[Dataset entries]

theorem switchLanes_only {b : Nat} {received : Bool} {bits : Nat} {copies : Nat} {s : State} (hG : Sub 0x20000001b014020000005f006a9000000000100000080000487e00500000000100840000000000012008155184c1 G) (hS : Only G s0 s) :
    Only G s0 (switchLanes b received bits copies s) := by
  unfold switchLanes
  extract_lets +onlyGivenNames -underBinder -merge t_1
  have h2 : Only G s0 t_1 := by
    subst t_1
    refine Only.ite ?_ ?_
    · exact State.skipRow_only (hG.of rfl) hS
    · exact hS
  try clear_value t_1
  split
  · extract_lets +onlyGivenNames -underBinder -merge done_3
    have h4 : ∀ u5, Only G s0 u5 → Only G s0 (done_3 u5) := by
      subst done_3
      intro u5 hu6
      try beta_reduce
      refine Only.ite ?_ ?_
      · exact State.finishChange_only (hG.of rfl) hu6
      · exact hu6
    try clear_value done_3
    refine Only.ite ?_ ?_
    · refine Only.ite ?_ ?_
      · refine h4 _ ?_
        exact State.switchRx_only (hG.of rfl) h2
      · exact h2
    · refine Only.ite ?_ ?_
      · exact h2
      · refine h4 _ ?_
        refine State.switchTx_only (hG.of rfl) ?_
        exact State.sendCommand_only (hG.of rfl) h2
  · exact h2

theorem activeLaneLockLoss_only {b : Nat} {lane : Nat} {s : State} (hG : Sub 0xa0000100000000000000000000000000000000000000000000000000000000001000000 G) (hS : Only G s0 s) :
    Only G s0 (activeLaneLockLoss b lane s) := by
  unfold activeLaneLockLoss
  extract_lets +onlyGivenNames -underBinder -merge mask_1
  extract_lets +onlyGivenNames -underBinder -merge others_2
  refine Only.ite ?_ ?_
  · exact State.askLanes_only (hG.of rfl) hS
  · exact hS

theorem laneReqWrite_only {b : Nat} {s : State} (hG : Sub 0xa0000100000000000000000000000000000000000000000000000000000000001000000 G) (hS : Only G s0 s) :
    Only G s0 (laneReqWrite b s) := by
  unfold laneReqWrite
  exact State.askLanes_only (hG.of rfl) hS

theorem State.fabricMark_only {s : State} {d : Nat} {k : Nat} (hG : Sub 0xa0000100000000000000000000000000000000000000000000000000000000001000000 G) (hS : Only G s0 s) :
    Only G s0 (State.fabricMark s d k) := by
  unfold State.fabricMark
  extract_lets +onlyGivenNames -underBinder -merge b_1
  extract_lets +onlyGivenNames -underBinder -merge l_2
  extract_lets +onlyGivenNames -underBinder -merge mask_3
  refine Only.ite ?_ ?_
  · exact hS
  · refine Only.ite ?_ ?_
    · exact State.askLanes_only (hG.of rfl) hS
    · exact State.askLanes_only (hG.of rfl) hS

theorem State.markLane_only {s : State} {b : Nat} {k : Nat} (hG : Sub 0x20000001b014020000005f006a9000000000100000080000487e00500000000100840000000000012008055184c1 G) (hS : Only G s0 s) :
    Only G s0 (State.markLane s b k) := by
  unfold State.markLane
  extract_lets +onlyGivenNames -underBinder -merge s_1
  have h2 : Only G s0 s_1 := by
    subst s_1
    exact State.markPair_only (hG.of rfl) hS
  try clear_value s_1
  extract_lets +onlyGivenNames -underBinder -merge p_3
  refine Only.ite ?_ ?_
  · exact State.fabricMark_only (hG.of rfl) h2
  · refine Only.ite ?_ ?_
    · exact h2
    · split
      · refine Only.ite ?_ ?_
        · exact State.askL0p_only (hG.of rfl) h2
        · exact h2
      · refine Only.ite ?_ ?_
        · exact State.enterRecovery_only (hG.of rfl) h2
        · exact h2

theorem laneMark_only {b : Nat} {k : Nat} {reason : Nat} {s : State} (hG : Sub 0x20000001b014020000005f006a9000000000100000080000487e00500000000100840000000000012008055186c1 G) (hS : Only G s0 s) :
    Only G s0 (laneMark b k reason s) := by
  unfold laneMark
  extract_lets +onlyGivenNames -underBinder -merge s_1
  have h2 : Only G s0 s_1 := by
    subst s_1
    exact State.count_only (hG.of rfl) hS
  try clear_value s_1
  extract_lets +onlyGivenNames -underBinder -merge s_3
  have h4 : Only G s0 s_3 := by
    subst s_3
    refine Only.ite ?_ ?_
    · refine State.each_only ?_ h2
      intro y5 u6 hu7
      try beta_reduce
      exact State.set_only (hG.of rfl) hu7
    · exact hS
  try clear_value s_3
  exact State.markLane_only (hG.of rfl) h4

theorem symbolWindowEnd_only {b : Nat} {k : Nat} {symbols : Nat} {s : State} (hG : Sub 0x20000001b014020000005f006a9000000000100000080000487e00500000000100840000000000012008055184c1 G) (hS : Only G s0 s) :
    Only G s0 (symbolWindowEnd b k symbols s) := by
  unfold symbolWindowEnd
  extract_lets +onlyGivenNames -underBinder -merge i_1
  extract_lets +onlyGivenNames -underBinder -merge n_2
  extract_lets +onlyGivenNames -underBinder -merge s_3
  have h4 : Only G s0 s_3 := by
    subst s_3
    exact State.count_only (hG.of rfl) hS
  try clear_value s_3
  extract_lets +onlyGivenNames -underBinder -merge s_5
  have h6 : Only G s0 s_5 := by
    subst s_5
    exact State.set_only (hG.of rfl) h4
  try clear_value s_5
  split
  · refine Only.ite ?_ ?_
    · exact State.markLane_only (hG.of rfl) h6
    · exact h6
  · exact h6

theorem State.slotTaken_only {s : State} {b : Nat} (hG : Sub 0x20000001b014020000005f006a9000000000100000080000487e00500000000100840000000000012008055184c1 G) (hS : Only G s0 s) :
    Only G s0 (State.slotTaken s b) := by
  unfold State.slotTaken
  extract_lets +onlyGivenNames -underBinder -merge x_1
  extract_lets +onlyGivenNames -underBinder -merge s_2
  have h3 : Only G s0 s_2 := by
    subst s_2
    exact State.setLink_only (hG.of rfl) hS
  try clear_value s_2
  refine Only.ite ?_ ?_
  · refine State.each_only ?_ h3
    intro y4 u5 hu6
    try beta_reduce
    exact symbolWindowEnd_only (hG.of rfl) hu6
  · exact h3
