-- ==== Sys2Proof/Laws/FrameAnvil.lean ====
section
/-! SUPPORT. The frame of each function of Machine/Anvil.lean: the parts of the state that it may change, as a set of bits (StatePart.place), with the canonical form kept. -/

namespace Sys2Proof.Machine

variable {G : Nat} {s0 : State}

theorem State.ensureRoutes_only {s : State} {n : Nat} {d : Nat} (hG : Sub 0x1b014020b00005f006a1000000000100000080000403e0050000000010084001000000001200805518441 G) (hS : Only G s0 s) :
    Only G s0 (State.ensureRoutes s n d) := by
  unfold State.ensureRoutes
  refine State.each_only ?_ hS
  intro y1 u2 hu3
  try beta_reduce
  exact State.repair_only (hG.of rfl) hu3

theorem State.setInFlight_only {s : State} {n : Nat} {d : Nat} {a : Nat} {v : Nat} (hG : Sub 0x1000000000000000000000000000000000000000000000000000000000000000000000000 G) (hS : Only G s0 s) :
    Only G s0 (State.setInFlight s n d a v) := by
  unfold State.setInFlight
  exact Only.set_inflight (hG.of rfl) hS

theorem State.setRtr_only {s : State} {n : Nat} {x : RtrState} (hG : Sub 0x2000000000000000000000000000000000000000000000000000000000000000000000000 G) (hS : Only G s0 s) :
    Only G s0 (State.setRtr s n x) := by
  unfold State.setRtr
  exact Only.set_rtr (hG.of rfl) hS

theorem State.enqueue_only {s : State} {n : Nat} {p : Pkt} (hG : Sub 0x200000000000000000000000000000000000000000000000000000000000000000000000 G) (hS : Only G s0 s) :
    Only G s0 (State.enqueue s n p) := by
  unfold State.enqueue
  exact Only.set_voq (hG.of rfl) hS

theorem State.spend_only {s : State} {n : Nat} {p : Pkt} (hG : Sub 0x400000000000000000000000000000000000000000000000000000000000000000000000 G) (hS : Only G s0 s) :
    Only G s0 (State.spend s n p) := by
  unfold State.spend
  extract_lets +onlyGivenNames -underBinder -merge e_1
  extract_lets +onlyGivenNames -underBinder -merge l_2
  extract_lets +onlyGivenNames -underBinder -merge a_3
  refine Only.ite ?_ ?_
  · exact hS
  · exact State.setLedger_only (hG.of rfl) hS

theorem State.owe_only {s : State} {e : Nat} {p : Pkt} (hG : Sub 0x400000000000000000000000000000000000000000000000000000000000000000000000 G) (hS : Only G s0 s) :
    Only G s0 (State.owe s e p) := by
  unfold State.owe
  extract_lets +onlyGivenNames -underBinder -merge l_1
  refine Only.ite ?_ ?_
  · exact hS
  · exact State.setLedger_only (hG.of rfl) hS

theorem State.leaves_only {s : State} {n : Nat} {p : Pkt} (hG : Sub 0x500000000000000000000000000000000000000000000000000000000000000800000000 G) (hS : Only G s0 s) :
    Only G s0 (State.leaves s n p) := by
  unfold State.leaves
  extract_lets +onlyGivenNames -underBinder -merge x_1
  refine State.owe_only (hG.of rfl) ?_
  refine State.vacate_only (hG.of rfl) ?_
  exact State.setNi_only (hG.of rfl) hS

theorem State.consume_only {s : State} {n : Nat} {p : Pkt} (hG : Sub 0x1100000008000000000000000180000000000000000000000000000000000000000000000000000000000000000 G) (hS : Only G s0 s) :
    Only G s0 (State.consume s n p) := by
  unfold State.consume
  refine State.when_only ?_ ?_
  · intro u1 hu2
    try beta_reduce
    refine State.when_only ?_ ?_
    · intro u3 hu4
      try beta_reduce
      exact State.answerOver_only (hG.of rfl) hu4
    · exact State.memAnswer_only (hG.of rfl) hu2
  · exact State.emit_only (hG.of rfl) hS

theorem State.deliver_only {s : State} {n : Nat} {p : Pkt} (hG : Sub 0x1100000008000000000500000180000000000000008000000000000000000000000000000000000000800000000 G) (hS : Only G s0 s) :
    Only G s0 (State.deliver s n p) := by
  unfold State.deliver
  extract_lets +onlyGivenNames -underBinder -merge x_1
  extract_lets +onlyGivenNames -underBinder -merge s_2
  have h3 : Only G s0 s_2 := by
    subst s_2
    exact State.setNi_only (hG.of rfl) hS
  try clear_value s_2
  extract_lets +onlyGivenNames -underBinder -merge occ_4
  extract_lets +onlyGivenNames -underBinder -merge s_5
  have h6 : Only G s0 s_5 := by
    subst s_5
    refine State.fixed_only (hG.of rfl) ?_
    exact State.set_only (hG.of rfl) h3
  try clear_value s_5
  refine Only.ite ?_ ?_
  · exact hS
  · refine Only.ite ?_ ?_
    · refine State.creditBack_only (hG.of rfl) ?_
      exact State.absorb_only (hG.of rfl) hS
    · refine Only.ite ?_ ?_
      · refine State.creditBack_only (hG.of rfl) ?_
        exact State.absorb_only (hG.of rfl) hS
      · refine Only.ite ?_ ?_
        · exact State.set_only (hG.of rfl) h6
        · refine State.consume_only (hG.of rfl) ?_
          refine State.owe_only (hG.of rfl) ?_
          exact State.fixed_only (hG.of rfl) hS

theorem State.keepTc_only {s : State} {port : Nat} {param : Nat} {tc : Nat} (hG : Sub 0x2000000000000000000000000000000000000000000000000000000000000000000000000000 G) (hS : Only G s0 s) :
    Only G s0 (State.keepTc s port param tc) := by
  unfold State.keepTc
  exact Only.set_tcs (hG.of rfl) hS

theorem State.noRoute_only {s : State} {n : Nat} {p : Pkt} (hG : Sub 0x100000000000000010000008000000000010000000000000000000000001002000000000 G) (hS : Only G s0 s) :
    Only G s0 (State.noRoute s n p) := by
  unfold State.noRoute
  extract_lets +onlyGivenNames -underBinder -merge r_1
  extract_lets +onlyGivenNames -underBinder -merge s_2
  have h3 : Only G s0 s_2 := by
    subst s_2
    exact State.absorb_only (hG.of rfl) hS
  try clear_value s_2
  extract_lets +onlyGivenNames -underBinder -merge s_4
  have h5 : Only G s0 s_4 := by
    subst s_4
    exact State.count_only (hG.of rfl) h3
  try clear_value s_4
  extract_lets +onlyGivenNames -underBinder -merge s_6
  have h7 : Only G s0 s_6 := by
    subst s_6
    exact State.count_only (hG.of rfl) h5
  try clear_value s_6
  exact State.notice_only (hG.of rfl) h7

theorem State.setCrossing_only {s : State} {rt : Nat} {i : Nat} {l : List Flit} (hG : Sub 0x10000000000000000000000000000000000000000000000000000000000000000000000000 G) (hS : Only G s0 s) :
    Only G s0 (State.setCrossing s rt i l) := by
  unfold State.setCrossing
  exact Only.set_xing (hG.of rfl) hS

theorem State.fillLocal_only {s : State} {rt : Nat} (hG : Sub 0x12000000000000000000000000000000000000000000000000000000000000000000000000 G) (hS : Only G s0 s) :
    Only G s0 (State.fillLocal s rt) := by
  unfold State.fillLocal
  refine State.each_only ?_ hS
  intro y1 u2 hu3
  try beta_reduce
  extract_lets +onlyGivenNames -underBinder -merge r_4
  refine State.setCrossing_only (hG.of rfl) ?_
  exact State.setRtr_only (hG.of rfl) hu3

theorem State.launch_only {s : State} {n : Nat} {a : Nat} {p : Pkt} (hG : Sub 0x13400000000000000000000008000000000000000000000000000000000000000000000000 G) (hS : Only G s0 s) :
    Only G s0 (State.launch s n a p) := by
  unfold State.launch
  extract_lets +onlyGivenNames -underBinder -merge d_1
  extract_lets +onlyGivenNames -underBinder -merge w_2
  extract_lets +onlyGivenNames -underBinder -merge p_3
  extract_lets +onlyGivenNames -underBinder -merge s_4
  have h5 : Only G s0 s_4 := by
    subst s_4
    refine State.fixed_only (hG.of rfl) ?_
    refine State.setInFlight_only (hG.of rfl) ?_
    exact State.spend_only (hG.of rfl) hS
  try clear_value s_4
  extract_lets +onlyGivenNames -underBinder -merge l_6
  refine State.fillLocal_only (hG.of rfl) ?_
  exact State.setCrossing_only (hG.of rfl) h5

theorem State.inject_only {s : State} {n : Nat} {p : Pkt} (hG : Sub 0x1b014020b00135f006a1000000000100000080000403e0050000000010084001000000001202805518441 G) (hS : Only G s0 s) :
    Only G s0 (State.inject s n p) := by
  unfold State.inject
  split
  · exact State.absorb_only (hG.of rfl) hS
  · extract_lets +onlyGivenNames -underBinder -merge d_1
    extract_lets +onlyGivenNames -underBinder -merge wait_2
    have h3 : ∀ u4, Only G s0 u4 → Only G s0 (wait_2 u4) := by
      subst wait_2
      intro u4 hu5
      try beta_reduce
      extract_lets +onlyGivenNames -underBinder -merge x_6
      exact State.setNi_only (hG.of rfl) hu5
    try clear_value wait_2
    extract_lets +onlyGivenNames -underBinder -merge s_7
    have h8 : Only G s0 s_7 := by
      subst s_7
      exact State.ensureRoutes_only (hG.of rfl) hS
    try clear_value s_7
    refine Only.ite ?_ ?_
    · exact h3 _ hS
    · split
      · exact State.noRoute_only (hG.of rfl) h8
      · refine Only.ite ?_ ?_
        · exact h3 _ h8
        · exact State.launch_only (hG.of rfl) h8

- _Problem description_
For this exercise, repeat exactly the lines of the data above from the one with "intro u1 hu2" down to the one with "Only G s0 (State.keepTc", both end lines included.

- _Output of the exercise_
  · intro u1 hu2
    try beta_reduce
    refine State.when_only ?_ ?_
    · intro u3 hu4
      try beta_reduce
      exact State.answerOver_only (hG.of rfl) hu4
    · exact State.memAnswer_only (hG.of rfl) hu2
  · exact State.emit_only (hG.of rfl) hS

theorem State.deliver_only {s : State} {n : Nat} {p : Pkt} (hG : Sub 0x1100000008000000000500000180000000000000008000000000000000000000000000000000000000800000000 G) (hS : Only G s0 s) :
    Only G s0 (State.deliver s n p) := by
  unfold State.deliver
  extract_lets +onlyGivenNames -underBinder -merge x_1
  extract_lets +onlyGivenNames -underBinder -merge s_2
  have h3 : Only G s0 s_2 := by
    subst s_2
    exact State.setNi_only (hG.of rfl) hS
  try clear_value s_2
  extract_lets +onlyGivenNames -underBinder -merge occ_4
  extract_lets +onlyGivenNames -underBinder -merge s_5
  have h6 : Only G s0 s_5 := by
    subst s_5
    refine State.fixed_only (hG.of rfl) ?_
    exact State.set_only (hG.of rfl) h3
  try clear_value s_5
  refine Only.ite ?_ ?_
  · exact hS
  · refine Only.ite ?_ ?_
    · refine State.creditBack_only (hG.of rfl) ?_
      exact State.absorb_only (hG.of rfl) hS
    · refine Only.ite ?_ ?_
      · refine State.creditBack_only (hG.of rfl) ?_
        exact State.absorb_only (hG.of rfl) hS
      · refine Only.ite ?_ ?_
        · exact State.set_only (hG.of rfl) h6
        · refine State.consume_only (hG.of rfl) ?_
          refine State.owe_only (hG.of rfl) ?_
          exact State.fixed_only (hG.of rfl) hS

theorem State.keepTc_only {s : State} {port : Nat} {param : Nat} {tc : Nat} (hG : Sub 0x2000000000000000000000000000000000000000000000000000000000000000000000000000 G) (hS : Only G s0 s) :
    Only G s0 (State.keepTc s port param tc) := by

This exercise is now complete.